**YOUR GOAL:** The full listing is needed, transcribed word for word.
____________
-- ==== Sys2Proof/Machine/Cycle.lean ====
section
/-! DEFINITION. One step of the Machine in the order of spec/30_encoding.md R45: fetch, advance, decode, execute; and placing a word
where the next step fetches. `step` and `withFetchWord` (Machine/Step.lean) call these. -/

namespace Sys2Proof.Machine

/-- Decode and execute a fetched word; `s` already holds the advanced `pc` (R45). An unimplemented word fails (R48). -/
def dispatchWord (op : Word) (s : State) : Result :=
  match decode op with
  | .ok i => exec i s
  | .error _ => raiseFailure (.unimplementedOpcode op) s

/-- Fetch, advance, decode, execute, on a running machine (R45). A failing fetch leaves `pc` at A: the advance has not happened. -/
def cycle (s : State) : Result :=
  match fetchWord s with
  | .error f => raiseFailure f s
  | .ok op => dispatchWord op (advance s)

/-- A step is taken only while the status is Running (spec/10_state.md R24); a Halted or Faulted machine takes none
(spec/60_exceptions.md R77, R81). -/
def runStep (s : State) : Result :=
  match s.status with
  | .running => cycle s
  | .halted => .fault .alreadyHalted
  | .faulted f => .fault (.alreadyFaulted f)

/-- `s` ready to fetch the word `op` next: the word stands at `pc`, high byte first, and the machine is Running. A `pc` from which
no word can be fetched (above 4094) is moved to the reset vector. -/
def placeNextWord (s : State) (op : Word) : State :=
  let at_ : Word := if s.pc.toNat + 1 < Config.memSize then s.pc else Config.resetPc
  ((s.setMem (Memory.placeWord s.mem at_.toNat op)).setPc at_).setStatus .running

end Sys2Proof.Machine
end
____________
**OUTPUT FOR THIS TASK:**
-- ==== Sys2Proof/Machine/Cycle.lean ====
section
/-! DEFINITION. One step of the Machine in the order of spec/30_encoding.md R45: fetch, advance, decode, execute; and placing a word
where the next step fetches. `step` and `withFetchWord` (Machine/Step.lean) call these. -/

namespace Sys2Proof.Machine

/-- Decode and execute a fetched word; `s` already holds the advanced `pc` (R45). An unimplemented word fails (R48). -/
def dispatchWord (op : Word) (s : State) : Result :=
  match decode op with
  | .ok i => exec i s
  | .error _ => raiseFailure (.unimplementedOpcode op) s

/-- Fetch, advance, decode, execute, on a running machine (R45). A failing fetch leaves `pc` at A: the advance has not happened. -/
def cycle (s : State) : Result :=
  match fetchWord s with
  | .error f => raiseFailure f s
  | .ok op => dispatchWord op (advance s)

/-- A step is taken only while the status is Running (spec/10_state.md R24); a Halted or Faulted machine takes none
(spec/60_exceptions.md R77, R81). -/
def runStep (s : State) : Result :=
  match s.status with
  | .running => cycle s
  | .halted => .fault .alreadyHalted
  | .faulted f => .fault (.alreadyFaulted f)

/-- `s` ready to fetch the word `op` next: the word stands at `pc`, high byte first, and the machine is Running. A `pc` from which
no word can be fetched (above 4094) is moved to the reset vector. -/
def placeNextWord (s : State) (op : Word) : State :=
  let at_ : Word := if s.pc.toNat + 1 < Config.memSize then s.pc else Config.resetPc
  ((s.setMem (Memory.placeWord s.mem at_.toNat op)).setPc at_).setStatus .running

end Sys2Proof.Machine
end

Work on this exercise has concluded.